Traditional biopics are often overrun with tedious tropes and predictable plotting, and much to the credit of director Josephine Decker (Madeline’s Madeline), there’s nothing traditional about the entirely fictional Shirley. Eschewing the dull trappings of the genre at almost every turn, Decker offers up a steady stream of dreamlike incidents and imagery familiar to the Shirley Jackson milieu, that makes it a visually dense and rather muscular feat of storytelling strength and epicurean strangeness.
Elizabeth Moss, who is in imminent danger of overexposure, is great in the eponymous role of the famous horror writer, and Michael Stuhlbarg shines as her forlorn husband, and as their wedded bliss unravels, their journey becomes all the more surreal as the certainty of it all becomes far less tangible. As tensions rise, a delirious perspective holds sway, and while Moss’s other big genre film from 2020, The Invisible Man, might hog most of the plaudits, Shirley is the serenely sinister chamber piece that offers intellectual stimulation and opulent eye candy that will truly persist and plague the viewer for days afterwards.

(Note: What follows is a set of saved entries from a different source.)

-- ==== Sys2Proof/Laws/Assembler.lean ====
section
/-! SUPPORT. What the operand checks of the assembler can answer (30_encoding.md R79, R80), and how the words of several
operations decode one after the other. -/

namespace Sys2Proof.Machine

/-! ## Operands -/

theorem operand_toNat {n : Nat} (x : BitVec n) : operand n x.toNat = .ok x := by
  rw [operand, if_pos x.isLt, BitVec.ofNat_toNat, BitVec.setWidth_eq]

theorem operand_outOfRange {n x : Nat} (h : 2 ^ n ≤ x) : operand n x = .error .operandRange :=
  if_neg (Nat.not_lt.mpr h)

theorem offsetOperand_toNat {o : BitVec 5} (h : o.toNat ≤ 24) : offsetOperand o.toNat = .ok o := by
  rw [offsetOperand, if_pos h, operand_toNat]

theorem offsetOperand_outOfRange {x : Nat} (h : 24 < x) : offsetOperand x = .error .operandRange :=
  if_neg (Nat.not_le.mpr h)

/-- An offset the assembler accepts names a field inside the word (30_encoding.md R64). -/
theorem offsetOperand_ok {x : Nat} {o : BitVec 5} (h : offsetOperand x = .ok o) : o.toNat ≤ 24 := by
  unfold offsetOperand operand at h
  split at h
  · next h24 =>
    rw [if_pos (by omega)] at h
    cases h
    rw [BitVec.toNat_ofNat]
    omega
  · cases h

theorem baseOperand_ok {aw x y : Nat} (h : baseOperand aw x = .ok y) : y = x ∧ y < 2 ^ (32 * baseWords aw) := by
  unfold baseOperand at h
  split at h
  · next hx => cases h; exact ⟨rfl, hx⟩
  · cases h

theorem payloadOperand_ok {pay y : List Byte} (h : payloadOperand pay = .ok y) : y = pay ∧ y.length < 2 ^ 32 := by
  unfold payloadOperand at h
  split at h
  · next hx => cases h; exact ⟨rfl, hx⟩
  · cases h

/-- A numbered pin is that pin in either bank. -/
theorem pinOperand_index (p : Profile) (b : Bank) (i : BitVec 5) : pinOperand p b (.index i.toNat) = .ok i :=
  operand_toNat i

theorem pinOperand_outOfRange (p : Profile) (b : Bank) {n : Nat} (h : 32 ≤ n) :
    pinOperand p b (.index n) = .error .operandRange := operand_outOfRange h

/-- A signal name is the profile's pin in bank CTRL, and an error in bank DATA (30_encoding.md R80). -/
theorem pinOperand_signal (p : Profile) (b : Bank) (g : Signal) :
    pinOperand p b (.signal g) = match b with
      | .ctrl => .ok (p.pin g)
      | .data => .error .signalOnData := by
  cases b <;> rfl

/-! ## The words of several operations -/

/-- Operations whose encodings decode to them, whatever follows, decode one after the other. -/
theorem decodesTo_of_each {aw : Nat} {is : List Instr}
    (h : ∀ i ∈ is, ∀ rest more,
      decodeStream aw ((encode aw i).words ++ rest) ((encode aw i).pays ++ more) = .op i rest more) :
    DecodesTo aw is (is.map (fun i => (encode aw i).words)).flatten (is.map (fun i => (encode aw i).pays)).flatten := by
  induction is with
  | nil => exact ⟨rfl, rfl⟩
  | cons i is ih =>
    rw [List.forall_mem_cons] at h
    exact ⟨_, _, h.1 _ _, ih h.2⟩

/-- A line that expands assembles to the words of its operations. -/
theorem assemble_of_expand {aw : Nat} {p : Profile} {l : AsmLine} {is : List Instr} (h : l.expand aw p = .ok is) :
    l.assemble aw p = .ok ((is.map (fun i => (encode aw i).words)).flatten,
      (is.map (fun i => (encode aw i).pays)).flatten) := by
  rw [AsmLine.assemble, h]

theorem assemble_of_error {aw : Nat} {p : Profile} {l : AsmLine} {e : AsmError} (h : l.expand aw p = .error e) :
    l.assemble aw p = .error e := by
  rw [AsmLine.assemble, h]

end Sys2Proof.Machine
end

Brandon Cronenberg’s extreme genre thriller Possessor runs amok with futuristic technologies melding with a worn, vintage esthetic that make it a beautifully brutal sci-fi headtrip. Contract killer Tasya Vos (Andrea Riseborough), a corporate agent working under Girder (Jennifer Jason Leigh), uses state-of-the-art brain-implant tech to assassinate her targets. A murderer for hire, Vos inhabits her subject’s bodies, against their will, committing the murders through them, before forcing said subjects to end their own lives in a perfect crime scenario.

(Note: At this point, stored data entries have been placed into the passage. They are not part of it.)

-- ==== Sys2Proof/Laws/Profile.lean ====
section
/-! SUPPORT. What a well-formed profile gives: distinct pins, a bus inside the bank, and the masks of SETUP pin by pin. -/

namespace Sys2Proof

/-- The six pin indices of a well-formed profile are distinct (00_scope.md R9). -/
theorem pin_distinct {q : Params} {p : Profile} (h : p.wellFormed q = true) : p.pins.Nodup := by
  simp only [Profile.wellFormed, Bool.and_eq_true, decide_eq_true_eq] at h
  exact h.1.1.1.1.2

theorem dataOut8 : ∀ s : BitVec 5, s.toNat + 8 - 1 < 32 → ∀ i : BitVec 5,
   (((1#32 <<< 8) - 1#32) <<< (32 - s.toNat - 8)).getLsbD (31 - i.toNat) =
                decide (s.toNat ≤ i.toNat ∧ i.toNat < s.toNat + 8) := by decide
theorem dataOut16 : ∀ s : BitVec 5, s.toNat + 16 - 1 < 32 → ∀ i : BitVec 5,
   (((1#32 <<< 16) - 1#32) <<< (32 - s.toNat - 16)).getLsbD (31 - i.toNat) =
                decide (s.toNat ≤ i.toNat ∧ i.toNat < s.toNat + 16) := by decide

/-- The width and the place of the data bus (00_scope.md R9). -/
theorem wf_bus {q : Params} {p : Profile} (h : p.wellFormed q = true) :
    (p.dataWidthBits = 8#5 ∨ p.dataWidthBits = 16#5) ∧ p.dataStartBit.toNat + p.dataWidthBits.toNat - 1 < 32 := by
  simp only [Profile.wellFormed, Bool.and_eq_true, Bool.or_eq_true, beq_iff_eq, decide_eq_true_eq] at h
  exact h.1.1.1.1.1

/-- `dataOut` is the data bus, pin by pin (30_encoding.md R62). -/
theorem pinOf_dataOut {q : Params} {p : Profile} (h : p.wellFormed q = true) (j : BitVec 5) :
    pinOf p.dataOut j = Machine.onBus p j := by
  obtain ⟨hw, hb⟩ := wf_bus h
  unfold pinOf Profile.dataOut Machine.onBus
  rcases hw with hw | hw <;> rw [hw] at hb ⊢
  · rw [show (8#5).toNat = 8 from rfl] at *
    rw [dataOut8 _ hb, Bool.decide_and]
  · rw [show (16#5).toNat = 16 from rfl] at *
    rw [dataOut16 _ hb, Bool.decide_and]

theorem pinOf_lmask (i j : BitVec 5) : pinOf (lmask i) j = decide (j = i) := by
  unfold pinOf
  have hi := i.isLt
  have hj := j.isLt
  rw [lmask_getLsbD i (by omega)]
  congr 1
  rw [eq_iff_iff, ← BitVec.toNat_inj]; omega

theorem pinOf_or (x y : Word) (j : BitVec 5) : pinOf (x ||| y) j = (pinOf x j || pinOf y j) := by
  simp [pinOf]

/-- `ctrlOut`, pin by pin (30_encoding.md R62). -/
theorem pinOf_ctrlOut (p : Profile) (j : BitVec 5) : pinOf p.ctrlOut j =
    decide (j = p.pinProgram ∨ j = p.pinCsi ∨ j = p.pinRdwr ∨ j = p.pinClock) := by
  simp only [Profile.ctrlOut, pinOf_or, pinOf_lmask, Bool.decide_or, Bool.or_assoc]

/-- `ctrlIn`, pin by pin (30_encoding.md R62). -/
theorem pinOf_ctrlIn (p : Profile) (j : BitVec 5) : pinOf p.ctrlIn j = decide (j = p.pinInit ∨ j = p.pinDone) := by
  simp only [Profile.ctrlIn, pinOf_or, pinOf_lmask, Bool.decide_or]

/-- INIT and DONE are none of the four output pins (00_scope.md R9). -/
theorem inputs_distinct {q : Params} {p : Profile} (h : p.wellFormed q = true) :
    ¬ (p.pinInit = p.pinProgram ∨ p.pinInit = p.pinCsi ∨ p.pinInit = p.pinRdwr ∨ p.pinInit = p.pinClock) ∧
    ¬ (p.pinDone = p.pinProgram ∨ p.pinDone = p.pinCsi ∨ p.pinDone = p.pinRdwr ∨ p.pinDone = p.pinClock) := by
  have nd := pin_distinct h
  simp only [Profile.pins, List.nodup_cons, List.mem_cons, List.not_mem_nil, or_false, not_or] at nd
  simp only [not_or]
  exact ⟨⟨fun e => nd.1.1 e.symm, nd.2.1.1, nd.2.1.2.1, nd.2.1.2.2.1⟩,
    ⟨fun e => nd.1.2.2.2.2 e.symm, fun e => nd.2.2.1.2.2 e.symm, fun e => nd.2.2.2.1.2 e.symm,
      fun e => nd.2.2.2.2.1 e.symm⟩⟩

/-- The four output pins are distinct (00_scope.md R9). -/
theorem outputs_distinct {q : Params} {p : Profile} (h : p.wellFormed q = true) :
    p.pinProgram ≠ p.pinCsi ∧ p.pinProgram ≠ p.pinRdwr ∧ p.pinProgram ≠ p.pinClock ∧ p.pinCsi ≠ p.pinRdwr ∧
    p.pinCsi ≠ p.pinClock ∧ p.pinRdwr ≠ p.pinClock := by
  have nd := pin_distinct h
  simp only [Profile.pins, List.nodup_cons, List.mem_cons, List.not_mem_nil, or_false, not_or] at nd
  exact ⟨nd.1.2.1, nd.1.2.2.1, nd.1.2.2.2.1, nd.2.2.1.1, nd.2.2.1.2.1, nd.2.2.2.1.1⟩

end Sys2Proof
end

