/-! ## State.beginAttempt -/

@[simp] theorem State.beginAttempt_banks (q : Bool) (s : State) : (s.beginAttempt q).banks = s.banks := rfl
@[simp] theorem State.beginAttempt_profile (q : Bool) (s : State) : (s.beginAttempt q).profile = s.profile := rfl
@[simp] theorem State.beginAttempt_cfgv (q : Bool) (s : State) : (s.beginAttempt q).cfgv = s.cfgv := rfl
@[simp] theorem State.beginAttempt_w (q : Bool) (s : State) : (s.beginAttempt q).w = s.w := rfl
@[simp] theorem State.beginAttempt_iwb (q : Bool) (s : State) : (s.beginAttempt q).iwb = s.iwb := rfl
@[simp] theorem State.beginAttempt_dwb (q : Bool) (s : State) : (s.beginAttempt q).dwb = s.dwb := rfl
@[simp] theorem State.beginAttempt_pay (q : Bool) (s : State) : (s.beginAttempt q).pay = s.pay := rfl
@[simp] theorem State.beginAttempt_n (q : Bool) (s : State) : (s.beginAttempt q).n = s.n := rfl
@[simp] theorem State.beginAttempt_st (q : Bool) (s : State) : (s.beginAttempt q).st = stSetup := rfl
@[simp] theorem State.beginAttempt_ph (q : Bool) (s : State) : (s.beginAttempt q).ph = false := rfl
@[simp] theorem State.beginAttempt_ro (q : Bool) (s : State) : (s.beginAttempt q).ro = q := rfl
@[simp] theorem State.beginAttempt_reason (q : Bool) (s : State) : (s.beginAttempt q).reason = .none := rfl
@[simp] theorem State.beginAttempt_poll (q : Bool) (s : State) : (s.beginAttempt q).poll = 0#32 := rfl
@[simp] theorem State.beginAttempt_idx (q : Bool) (s : State) : (s.beginAttempt q).idx = 0#32 := rfl
@[simp] theorem State.beginAttempt_scnt (q : Bool) (s : State) : (s.beginAttempt q).scnt = 0#4 := rfl
@[simp] theorem State.beginAttempt_ww (q : Bool) (s : State) : (s.beginAttempt q).ww = s.ww := rfl
@[simp] theorem State.beginAttempt_rv (q : Bool) (s : State) : (s.beginAttempt q).rv = s.rv := rfl
@[simp] theorem State.beginAttempt_trace (q : Bool) (s : State) : (s.beginAttempt q).trace = s.trace := rfl
@[simp] theorem State.beginAttempt_refused (q : Bool) (s : State) : (s.beginAttempt q).refused = s.refused := rfl
@[simp] theorem State.beginAttempt_refusedFor (q : Bool) (s : State) : (s.beginAttempt q).refusedFor = s.refusedFor := rfl
@[simp] theorem State.beginAttempt_fault (q : Bool) (s : State) : (s.beginAttempt q).fault = s.fault := rfl
@[simp] theorem State.beginAttempt_resp (q : Bool) (s : State) : (s.beginAttempt q).resp = s.resp := rfl
@[simp] theorem State.beginAttempt_params (q : Bool) (s : State) : (s.beginAttempt q).params = s.params := rfl
@[simp] theorem State.beginAttempt_env (q : Bool) (s : State) : (s.beginAttempt q).env = s.env := rfl
@[simp] theorem State.beginAttempt_hosts (q : Bool) (s : State) : (s.beginAttempt q).hosts = s.hosts := rfl
@[simp] theorem State.beginAttempt_held (q : Bool) (s : State) : (s.beginAttempt q).held = s.held := rfl
@[simp] theorem State.beginAttempt_runLock (q : Bool) (s : State) : (s.beginAttempt q).runLock = s.runLock := rfl
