/-! ## Operands in turn -/

section Bind
variable {α β : Type} {x : Except AsmError α} {f : α → Except AsmError β}

theorem bind_of_ok {a : α} (h : x = .ok a) : (x >>= f) = f a := by rw [h]; rfl

theorem bind_of_error {e : AsmError} (h : x = .error e) : (x >>= f) = .error e := by rw [h]; rfl

theorem bind_ok {b : β} (h : (x >>= f) = .ok b) : ∃ a, x = .ok a ∧ f a = .ok b := by
  cases x
  case error => cases h
  case ok a => exact ⟨a, rfl, h⟩

/-- An operand that is right, or fails for its range alone. -/
def RangeChecked (x : Except AsmError α) : Prop := ∀ e, x = .error e → e = .operandRange

/-- Where an operand is checked for its range, an error for a later one's range is the line's error. -/
theorem bind_outOfRange (hx : RangeChecked x) (hf : ∀ a, f a = .error .operandRange) :
    (x >>= f) = .error .operandRange := by
  cases x
  case error e => rw [hx e rfl]; rfl
  case ok a => exact hf a

end Bind

theorem operand_rangeChecked (n x : Nat) : RangeChecked (operand n x) := by
  unfold operand
  split <;> rintro e ⟨⟩
  rfl

theorem offsetOperand_rangeChecked (x : Nat) : RangeChecked (offsetOperand x) := by
  unfold offsetOperand
  split
  · exact operand_rangeChecked 5 x
  · rintro e ⟨⟩
    rfl

theorem baseOperand_rangeChecked (aw x : Nat) : RangeChecked (baseOperand aw x) := by
  unfold baseOperand
  split <;> rintro e ⟨⟩
  rfl

theorem widthOperand_rangeChecked (x : Nat) : RangeChecked (widthOperand x) := by
  unfold widthOperand
  split
  · rintro e ⟨⟩
  · split <;> rintro e ⟨⟩
    rfl

theorem baseOperand_inRange {aw x : Nat} (h : x < 2 ^ (32 * baseWords aw)) : baseOperand aw x = .ok x := if_pos h

theorem baseOperand_outOfRange {aw x : Nat} (h : 2 ^ (32 * baseWords aw) ≤ x) :
    baseOperand aw x = .error .operandRange := if_neg (Nat.not_lt.mpr h)

theorem payloadOperand_inRange {pay : List Byte} (h : pay.length < 2 ^ 32) : payloadOperand pay = .ok pay := if_pos h

theorem payloadOperand_outOfRange {pay : List Byte} (h : 2 ^ 32 ≤ pay.length) :
    payloadOperand pay = .error .operandRange := if_neg (Nat.not_lt.mpr h)

theorem bitOperand_outOfRange {x : Nat} (h : 2 ≤ x) : bitOperand x = .error .operandRange := by
  rw [bitOperand, if_neg (by omega), if_neg (by omega)]

theorem widthOperand_outOfRange {x : Nat} (h : x ≠ 1 ∧ x ≠ 2) : widthOperand x = .error .operandRange := by
  rw [widthOperand, if_neg h.1, if_neg h.2]

/-- The pin a `pin` operand names: its number, or in bank CTRL the profile's pin of a signal (30_encoding.md R80). -/
theorem pinOperand_names {p : Profile} {b : Bank} {q : PinOperand} {i : BitVec 5}
    (h : q = .index i.toNat ∨ (b = .ctrl ∧ ∃ g, q = .signal g ∧ i = p.pin g)) : pinOperand p b q = .ok i := by
  rcases h with rfl | ⟨rfl, g, rfl, rfl⟩
  · exact pinOperand_index p b i
  · exact pinOperand_signal p .ctrl g

/-! ## Lines with operands out of range -/

section OutOfRange
variable {aw : Nat} {p : Profile}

An incredibly confident and fully-realized film, Possessor finds Cronenberg fully in control and unafraid of shocking his audience as his dark and deadly tale builds with the momentum of a freight train screaming through a railyard late at night. His leads have never been better either, starting with Riseborough, who was so vulnerable and ethereal in Panos Cosmatos’s Mandy, here she’s a terrifying persona non grata psychopath being sucked into the abyss. And as her prey, Chrisopher Abbott is alternately utterly sympathetic and wholly sinister when his actions are manipulated by Vos for the most wicked and homicidal of purposes.
Utilizing stylish yet often austere cinematography from Karim Hussain, as well as gifted production design from Rupert Lazarus, along with a bevvy of suitably brutal and bloody practical effects, Possessor is an uneasy but nonetheless awesome experience.